# Hunter SRC "Run" function resets to display date and doesnt Run



## ksk2175 (May 23, 2020)

Controller is a Hunter SRC 9 zone indoor controller with AC and battery backup. The controller has good power, good fuse, and good battery. Date is displayed on the controller display. When I try to manually run single or all stations and put in the run time then return the control dial to 'Run' to start the manual run of zones, it defaults back to the date display and does not activate the any station or even try to. Tried to use the 'one-touch' manual start procedure also and zone 1 with run time of 10min starts to flash, then resets back to the date and doesn't continue to run any program or zone. The standard program doesn't run at the given time either.
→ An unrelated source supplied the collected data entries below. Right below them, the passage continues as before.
-- ==== Sys2Proof/Machine/System.lean ====
section
/-!
DEFINITION. Resets and what survives them (R334, R351, R355–R356, R376, R377), measurements (R326) and the interrupt
lines (R388).
-/

namespace Sys2Proof.Machine

/-! ## Time of the standby island (R351) -/

/-- The RTC in ps now: with the rails up it runs; in STANDBY only while RTC_EN is set. -/
def State.rtcPs (s : State) : Nat :=
  if s.phase = .standby && !s.bit Obj.wakeCfg 0 9 then s.island.rtc else s.island.rtc + (s.now - s.island.at_)
/-- RTC_NOW. -/
def State.rtcNow (s : State) : Nat := s.rtcPs / 1000000000000 % 2 ^ 32
/-- Settle the RTC at the present moment. -/
def State.settleRtc (s : State) : State := { s with island := ⟨s.rtcPs, s.now⟩ }

/-! ## Device resets (R355) -/

/-- The objects that outlive a device reset: the fuses' (R334) and the standby island's (R351). -/
def lastingObjects : List (Nat × Nat) :=
  [(Obj.lifecycle, 1), (Obj.rollbackCount, 1), (Obj.keyRevoked, 2), (Obj.rtcAlarm, 1), (Obj.wakeCfg, 1), (Obj.wakeSource, 1)]

/-- The debug level after reset (R340). -/
def State.levelAtReset (s : State) : State :=
  s.setNat Obj.debugLevel 0 (if s.nat Obj.lifecycle = 0 || s.nat Obj.lifecycle = 3 then 2 else 0)

/-- What RESET_CAUSE reads after a reset of a cause: of two sources at one instant the lower code (R355). -/
def State.causeOf (s : State) (cause : Nat) : Nat :=
  if s.phase = .inReset && s.now == 0 then min cause (s.nat Obj.resetCause) else cause

/-- A device reset with its cause (R355): everything starts over but the fuses, the flash and the standby island; the
contents of memory are lost. -/
def State.deviceReset (s : State) (cause : Nat) : State :=
  let r := State.reset
  let s1 : State := { r with
    pending := s.pending, e16 := s.e16, phase := .inReset, flash := s.flash, worn := s.worn, keyKill := s.keyKill
    island := ⟨s.rtcPs, 0⟩, out := s.out, free := s.free
    regs := (List.range 8).map (fun n => (objKey (ndlObj n 0) 0, (1 : Int))) }
  let s2 := lastingObjects.foldl (fun a e =>
    (List.range e.2).foldl (fun a i => a.setNat e.1 i (s.nat e.1 i)) a) s1
  let s3 := (s2.setBlob Obj.ownerKeyHash (s.blob Obj.ownerKeyHash)).setNat Obj.resetCause 0 (s.causeOf cause)
  { s3.levelAtReset with chg := [], chgSeq := 0 }

/-! ## Measurements (R326) -/

/-- Extend MEAS_i by a digest. -/
def State.measExtend (s : State) (i : Nat) (h : List Byte) : State :=
  s.setBlob (Obj.meas0 + i) (sha384 (s.blob (Obj.meas0 + i) ++ h))

/-- Extend MEAS_i by a digest the spec does not give: the ROM's, and that of the fuse words. -/
def State.measFree (s : State) (i : Nat) : State :=
  let (h, s1) := s.freshBytes 48
  s1.measExtend i h

/-! ## Release (R313, R337, R376, R377) -/

/-- The start in RETURNED: KEY_KILL is blown if it is not, slot 0 gets a fresh random key, and the certificate chain
reads empty (R337). -/
def State.startReturned (s : State) : State :=
  let (k, s1) := s.freshBytes 48
  (({ s1 with keyKill := true, misc := { s1.misc with keys := setAt s1.misc.keys 0 k } } : State).setNat Obj.keySlotState 0 1).setBlob
    Obj.devCertChain []

/-- Internal reset is released: time since reset and the timebase start at 0 with the strobe of stitch 0 (R73, R94, R313), the
straps are sampled, the ROM starts (R376). -/
def State.release (s : State) (straps : Nat) : State :=
  let s1 : State := { s with phase := .running, clk := State.reset.clk, island := ⟨s.rtcPs, 0⟩ }
  let s2 := (s1.setNat Obj.strapState 0 straps).setNat Obj.serMDiv 0 ([2, 4, 8, 8].getD (straps % 4) 2)
  if s2.nat Obj.lifecycle = 3 then s2.startReturned else s2

/-- RESET_RELEASE (R313, R337, R353, R376, R377): STRAP5 high holds the part in reset. -/
def execResetRelease (dt : Nat) (straps : BitVec 6) (s : State) : Host.Outcome State Fault Refusal :=
  let s1 := tick dt s
  .next (if s1.phase = .inReset && !straps.getLsbD 5 then s1.release straps.toNat else s1)

/-- RESET_N (R355, R378): ignored while RAIL_EN is low. -/
def execResetN (dt : Nat) (s : State) : Host.Outcome State Fault Refusal :=
  let s1 := tick dt s
  .next (if s1.phase = .running || s1.phase = .inReset then s1.deviceReset 1 else s1)

/-- PGOOD_LOSS (R350, R355, R378). -/
def execPgoodLoss (dt : Nat) (s : State) : Host.Outcome State Fault Refusal :=
  let s1 := tick dt s
  .next (if s1.phase = .running || s1.phase = .inReset then s1.deviceReset 3 else s1)

/-- POWER_ON (R351, R355, R377): VKEEP is applied; the rails rise, the RTC starts from 0, and the part waits in reset. -/
def execPowerOn (dt : Nat) (s : State) : Host.Outcome State Fault Refusal :=
  let s1 := tick dt s
  .next (if s1.phase = .off then (State.deviceReset { s1 with island := ⟨0, s1.now⟩ } 0).emit (.railEn true) else s1)

/-- VKEEP_LOSS (R351, R355): OFF; the standby island keeps nothing. -/
def execVkeepLoss (dt : Nat) (s : State) : Host.Outcome State Fault Refusal :=
  let s1 := tick dt s
  let s2 := (((s1.setNat Obj.rtcAlarm 0 0).setNat Obj.wakeCfg 0 0).setNat Obj.wakeSource 0 0).deviceReset 0
  .next { s2 with phase := .off, island := ⟨0, 0⟩ }

/-- DELAYED_RESET (R330, R332, R336): the reset of an accepted TRIAL_RESET, RECOVERY_CLOSE or LC_ADVANCE, 100 ms after
it. -/
def execDelayedReset (dt : Nat) (s : State) : Host.Outcome State Fault Refusal :=
  whenRunning dt s (fun s =>
    match s.boot.due with
    | some (t, cause) => if t ≤ s.now then s.deviceReset cause else s
    | none => s)

/-! ## Waking (R350, R351) -/

/-- The wake sources present and enabled, by the pins' levels: pins at the active level POL gives them, and the RTC once it has
reached the alarm (R351, R357). -/
def State.wakeSources (s : State) (pins : Nat) : Nat :=
  ((pins ^^^ s.field Obj.wakeCfg 0 7 4 ^^^ 15) &&& s.field Obj.wakeCfg 0 3 0) + (if s.bit Obj.wakeCfg 0 8 && decide (s.nat Obj.rtcAlarm ≤ s.rtcNow) then 16 else 0)

/-- WAKE (R350, R351): in STANDBY the rails rise and the part starts as from power-on; during the entry to STANDBY it
stops the entry and resets. -/
def execWake (dt : Nat) (pins : BitVec 4) (s : State) : Host.Outcome State Fault Refusal :=
  let s1 := tick dt s
  let src := s1.wakeSources pins.toNat
  .next (
    if src = 0 then s1
    else if s1.phase = .standby then ((s1.deviceReset 2).setNat Obj.wakeSource 0 src).emit (.railEn true)
    else if s1.phase = .running && s1.pw.standby then (s1.deviceReset 2).setNat Obj.wakeSource 0 src
    else s1)

/-! ## Resetting control cores (R324, R356) -/

/-- A core starts at its CORE_ENTRY element (R323, R356). -/
def State.startCore (s : State) (n : Nat) : State := s.emit (.start n (s.nat Obj.coreEntry n) none)

/-- A core's state outside it ends: its tacks break with CORE_RESET, its contributions, DMA channels, queued serial
transactions, subscriptions and key operation go (R273, R309, R356). -/
def State.resetCore (s : State) (n : Nat) : State :=
  let s1 := (s.endSource (.core n)).breakTacks (.core n) 7
  let s2 := ((s1.dmaStopCore n).serDrop n).modDict (fun d => { d with subs := d.subs.filter (fun x => x.src != .core n) })
  let s3 := s2.showSubs.setNat (Obj.thmStatus0 + n) 0 0
  { s3 with
    bobWaits := s3.bobWaits.filter (fun a => a.core != n)
    coreWaits := s3.coreWaits.filter (fun a => a.core != n)
    misc := { s3.misc with thm := setAt s3.misc.thm n none }
    dbg := { s3.dbg with halted := s3.dbg.halted.filter (· != n) } }

/-! ## Interrupt lines (R255, R300, R309, R388) -/

/-- IRQ_STATUS (R388): every bit follows its source. -/
def State.irqStatus (s : State) : Nat :=
  let b (i : Nat) (on : Bool) : Nat := if on then 2 ^ i else 0
  let hot := (List.range 16).any (fun p => decide (s.obj Obj.tjWarn ≤ s.obj Obj.tjPleat p)) ||
    (List.range 2).any (fun p => decide (s.obj Obj.tjWarn ≤ s.obj Obj.tjDram p))
  b 0 (!s.ursin.serialq.isEmpty) + b 1 hot + b 2 (s.bit Obj.avsStatus 0 2) +
    b 3 (s.bit Obj.pllStatus 0 1 || s.bit Obj.pllStatus 1 1) + b 4 (s.nat Obj.bootState == 4) + b 5 (s.bit Obj.thermLatch 0 0)

/-- IRQ_N is low. -/
def State.irqLow (s : State) : Bool := (s.irqStatus &&& s.nat Obj.irqMask) != 0

/-- A frame is ready for a show: the readings of R394, together. -/
def State.showReady (s : State) : Bool :=
  s.nat Obj.serviceLevel == 0 && s.nat Obj.tbState == 2 && s.nat Obj.imageVerified == 1 && s.nat Obj.bootKind == 0 &&
    !s.bit Obj.placeStatus 0 31 && s.field Obj.placeStatus 0 7 0 == 0 && s.field Obj.avsStatus 0 1 0 == 1 &&
    s.nat Obj.historyAll == 1 && s.nat Obj.lastFreeze == 1

/-- The dictionary interrupt of core n: HEAD differs from TAIL (R255). -/
def State.dictIrq (s : State) (n : Nat) : Bool := s.nat (Obj.dictCcRingHead0 + n) != s.nat (Obj.dictCcRingTail0 + n)
/-- The DMA interrupt of core n: DONE stands in a channel of its own (R309). -/
def State.dmaIrq (s : State) (n : Nat) : Bool :=
  (List.range 16).any (fun c => s.nat Obj.dmaCore c == n && s.bit Obj.dmaState c 1)
/-- The serial interrupt of core n (R300). -/
def State.serIrq (s : State) (n : Nat) : Bool := s.ser.irq.contains n

end Sys2Proof.Machine
end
Here is what I have done so far:
Reset the controller using the reset procedure (disconnect all power, wait a few minutes, depress + - & > keys and reconnect. AC) and re-entered the date, time, etc... also re-programmed the watering cycle programs. Checked the fuse with a multi-meter and was good. Checked the voltage coming from the AC at the terminal and it was good, replaced the battery. I cannot check the wiring at the terminal as the instructions to do that say I need to have activated the zone to run then check to make sure the controller is sending power down to the that zones lead but I cannot get any zone to stay 'running' on the controller. Its like something is interfering with the operation of the controller. I have manually opened all the stations at the outside box and they are working. -Ken


----------